**Records from a data collection:**
________________

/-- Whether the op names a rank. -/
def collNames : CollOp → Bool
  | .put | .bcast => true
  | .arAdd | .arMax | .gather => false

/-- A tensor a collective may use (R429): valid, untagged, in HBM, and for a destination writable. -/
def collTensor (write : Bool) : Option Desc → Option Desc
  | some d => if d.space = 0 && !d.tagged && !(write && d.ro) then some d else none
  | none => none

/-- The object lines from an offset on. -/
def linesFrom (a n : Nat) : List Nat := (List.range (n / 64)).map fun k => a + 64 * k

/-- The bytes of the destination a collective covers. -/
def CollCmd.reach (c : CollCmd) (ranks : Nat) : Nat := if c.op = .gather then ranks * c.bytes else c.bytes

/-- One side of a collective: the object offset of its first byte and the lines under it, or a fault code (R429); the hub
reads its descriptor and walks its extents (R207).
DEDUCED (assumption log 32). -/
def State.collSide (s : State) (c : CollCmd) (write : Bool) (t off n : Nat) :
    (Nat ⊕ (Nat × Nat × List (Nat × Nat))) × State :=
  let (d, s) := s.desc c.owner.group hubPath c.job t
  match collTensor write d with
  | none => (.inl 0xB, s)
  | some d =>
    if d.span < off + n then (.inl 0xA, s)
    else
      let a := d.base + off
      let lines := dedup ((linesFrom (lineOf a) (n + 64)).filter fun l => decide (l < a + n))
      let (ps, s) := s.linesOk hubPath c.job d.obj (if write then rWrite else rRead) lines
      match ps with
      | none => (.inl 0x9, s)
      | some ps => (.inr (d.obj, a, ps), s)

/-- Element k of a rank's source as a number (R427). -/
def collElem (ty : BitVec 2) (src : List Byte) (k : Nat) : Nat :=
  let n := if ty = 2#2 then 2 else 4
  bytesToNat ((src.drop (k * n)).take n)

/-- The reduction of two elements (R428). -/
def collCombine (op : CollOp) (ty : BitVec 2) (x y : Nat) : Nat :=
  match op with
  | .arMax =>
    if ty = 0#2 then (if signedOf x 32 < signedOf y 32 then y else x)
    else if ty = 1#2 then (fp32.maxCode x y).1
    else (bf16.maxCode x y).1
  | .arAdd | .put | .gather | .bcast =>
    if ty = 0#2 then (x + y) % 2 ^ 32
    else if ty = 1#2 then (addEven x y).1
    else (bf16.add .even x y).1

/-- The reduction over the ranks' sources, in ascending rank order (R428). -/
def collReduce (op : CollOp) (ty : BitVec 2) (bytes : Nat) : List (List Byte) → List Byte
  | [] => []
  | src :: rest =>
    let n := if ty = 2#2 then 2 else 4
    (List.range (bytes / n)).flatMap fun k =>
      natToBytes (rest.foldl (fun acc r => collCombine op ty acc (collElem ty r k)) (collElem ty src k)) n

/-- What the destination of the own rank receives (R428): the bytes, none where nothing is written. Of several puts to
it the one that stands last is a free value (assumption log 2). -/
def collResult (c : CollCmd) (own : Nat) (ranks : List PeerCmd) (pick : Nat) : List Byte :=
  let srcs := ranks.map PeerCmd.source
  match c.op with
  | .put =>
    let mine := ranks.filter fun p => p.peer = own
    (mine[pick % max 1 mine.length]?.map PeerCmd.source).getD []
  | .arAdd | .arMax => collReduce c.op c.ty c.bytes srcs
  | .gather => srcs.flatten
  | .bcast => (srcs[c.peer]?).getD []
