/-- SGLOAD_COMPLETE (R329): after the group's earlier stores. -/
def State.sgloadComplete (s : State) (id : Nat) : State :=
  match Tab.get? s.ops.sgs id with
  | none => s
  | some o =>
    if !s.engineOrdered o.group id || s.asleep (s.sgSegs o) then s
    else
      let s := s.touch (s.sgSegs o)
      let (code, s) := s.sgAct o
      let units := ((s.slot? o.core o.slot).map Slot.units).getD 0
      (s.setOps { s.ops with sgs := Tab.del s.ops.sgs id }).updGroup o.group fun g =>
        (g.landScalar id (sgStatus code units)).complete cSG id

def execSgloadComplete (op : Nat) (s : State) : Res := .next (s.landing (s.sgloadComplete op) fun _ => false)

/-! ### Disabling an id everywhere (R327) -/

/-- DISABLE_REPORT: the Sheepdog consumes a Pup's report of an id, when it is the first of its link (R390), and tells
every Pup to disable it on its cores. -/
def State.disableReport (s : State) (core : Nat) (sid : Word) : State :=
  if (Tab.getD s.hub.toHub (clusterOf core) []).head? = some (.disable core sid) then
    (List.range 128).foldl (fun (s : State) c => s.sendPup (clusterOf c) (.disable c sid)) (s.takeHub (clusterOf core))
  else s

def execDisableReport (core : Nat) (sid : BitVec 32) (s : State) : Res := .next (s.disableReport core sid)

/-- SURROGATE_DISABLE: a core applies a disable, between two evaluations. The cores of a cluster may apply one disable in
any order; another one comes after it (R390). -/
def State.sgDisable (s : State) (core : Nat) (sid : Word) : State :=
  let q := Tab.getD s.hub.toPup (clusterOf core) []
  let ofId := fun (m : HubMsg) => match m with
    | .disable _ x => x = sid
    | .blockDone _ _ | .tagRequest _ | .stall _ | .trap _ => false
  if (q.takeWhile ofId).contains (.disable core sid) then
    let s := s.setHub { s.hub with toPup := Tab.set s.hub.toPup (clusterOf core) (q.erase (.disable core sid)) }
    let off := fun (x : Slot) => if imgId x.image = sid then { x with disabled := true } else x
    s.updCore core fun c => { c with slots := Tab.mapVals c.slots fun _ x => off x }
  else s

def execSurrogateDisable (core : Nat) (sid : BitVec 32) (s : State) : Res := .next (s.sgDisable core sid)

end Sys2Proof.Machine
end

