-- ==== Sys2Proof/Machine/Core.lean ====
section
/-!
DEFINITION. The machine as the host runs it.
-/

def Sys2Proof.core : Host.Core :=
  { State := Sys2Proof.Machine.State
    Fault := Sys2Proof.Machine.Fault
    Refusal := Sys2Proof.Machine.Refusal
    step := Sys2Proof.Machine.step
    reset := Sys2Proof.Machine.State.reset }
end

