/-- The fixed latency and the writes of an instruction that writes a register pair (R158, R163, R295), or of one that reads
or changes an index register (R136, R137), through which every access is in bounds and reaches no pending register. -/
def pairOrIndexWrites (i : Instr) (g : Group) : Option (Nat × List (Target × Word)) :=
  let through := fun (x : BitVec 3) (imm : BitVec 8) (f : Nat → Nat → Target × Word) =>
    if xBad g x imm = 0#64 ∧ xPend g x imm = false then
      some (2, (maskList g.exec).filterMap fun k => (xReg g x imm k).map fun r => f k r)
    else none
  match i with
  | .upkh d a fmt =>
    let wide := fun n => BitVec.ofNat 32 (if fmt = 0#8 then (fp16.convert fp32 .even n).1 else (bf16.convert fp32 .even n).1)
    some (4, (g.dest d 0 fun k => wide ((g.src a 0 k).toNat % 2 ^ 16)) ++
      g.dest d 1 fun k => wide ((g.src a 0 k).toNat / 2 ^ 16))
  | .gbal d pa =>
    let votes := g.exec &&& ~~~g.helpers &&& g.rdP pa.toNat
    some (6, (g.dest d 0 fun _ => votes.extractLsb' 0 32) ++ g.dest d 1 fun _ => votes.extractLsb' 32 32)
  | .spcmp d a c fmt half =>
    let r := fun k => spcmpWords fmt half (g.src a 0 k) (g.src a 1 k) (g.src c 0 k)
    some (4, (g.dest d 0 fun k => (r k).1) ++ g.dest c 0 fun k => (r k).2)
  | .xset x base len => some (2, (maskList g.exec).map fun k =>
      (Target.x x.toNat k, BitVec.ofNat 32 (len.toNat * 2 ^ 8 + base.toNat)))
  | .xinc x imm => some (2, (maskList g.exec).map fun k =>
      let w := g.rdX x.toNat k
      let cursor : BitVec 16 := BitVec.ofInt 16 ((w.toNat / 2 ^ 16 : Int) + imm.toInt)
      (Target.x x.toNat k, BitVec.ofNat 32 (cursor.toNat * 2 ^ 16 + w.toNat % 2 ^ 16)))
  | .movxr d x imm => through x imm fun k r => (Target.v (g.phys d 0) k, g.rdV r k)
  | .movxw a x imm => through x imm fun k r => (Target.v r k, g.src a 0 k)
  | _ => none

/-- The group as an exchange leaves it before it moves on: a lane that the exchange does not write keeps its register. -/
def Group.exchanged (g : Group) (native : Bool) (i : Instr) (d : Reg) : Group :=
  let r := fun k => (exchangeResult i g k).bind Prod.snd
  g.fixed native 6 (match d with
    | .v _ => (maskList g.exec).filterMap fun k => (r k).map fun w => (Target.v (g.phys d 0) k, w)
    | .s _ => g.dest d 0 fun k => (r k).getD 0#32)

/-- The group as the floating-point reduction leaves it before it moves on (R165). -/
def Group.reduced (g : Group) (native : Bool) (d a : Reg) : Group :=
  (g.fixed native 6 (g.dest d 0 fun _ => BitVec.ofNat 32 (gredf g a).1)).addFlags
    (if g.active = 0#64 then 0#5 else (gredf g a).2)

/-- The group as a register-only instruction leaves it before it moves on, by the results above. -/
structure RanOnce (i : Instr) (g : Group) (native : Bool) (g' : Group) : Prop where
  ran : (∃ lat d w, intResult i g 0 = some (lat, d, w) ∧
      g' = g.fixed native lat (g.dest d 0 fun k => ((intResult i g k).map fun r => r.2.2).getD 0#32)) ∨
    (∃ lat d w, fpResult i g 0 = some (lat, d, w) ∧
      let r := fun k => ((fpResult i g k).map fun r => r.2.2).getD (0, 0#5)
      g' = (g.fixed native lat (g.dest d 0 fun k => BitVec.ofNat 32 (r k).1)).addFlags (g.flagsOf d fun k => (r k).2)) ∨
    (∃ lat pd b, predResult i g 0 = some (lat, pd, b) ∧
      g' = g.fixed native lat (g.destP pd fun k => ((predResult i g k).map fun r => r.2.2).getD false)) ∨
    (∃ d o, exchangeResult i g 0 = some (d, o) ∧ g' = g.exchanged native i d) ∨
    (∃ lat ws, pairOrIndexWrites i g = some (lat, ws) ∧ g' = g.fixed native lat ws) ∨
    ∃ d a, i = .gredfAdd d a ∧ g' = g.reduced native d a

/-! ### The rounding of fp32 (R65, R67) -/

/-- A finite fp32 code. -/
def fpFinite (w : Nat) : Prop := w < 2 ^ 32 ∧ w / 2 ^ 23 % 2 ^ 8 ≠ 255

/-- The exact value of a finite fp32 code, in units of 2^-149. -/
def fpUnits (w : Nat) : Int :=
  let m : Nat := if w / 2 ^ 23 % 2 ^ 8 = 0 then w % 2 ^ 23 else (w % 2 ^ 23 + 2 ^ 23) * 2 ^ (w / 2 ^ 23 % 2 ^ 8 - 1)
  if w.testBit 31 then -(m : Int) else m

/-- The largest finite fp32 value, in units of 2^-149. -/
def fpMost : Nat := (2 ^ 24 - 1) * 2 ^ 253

________________

**What you are asked to do:** The answer should be only the number of lines in the data that include "range".

**Written response:** 3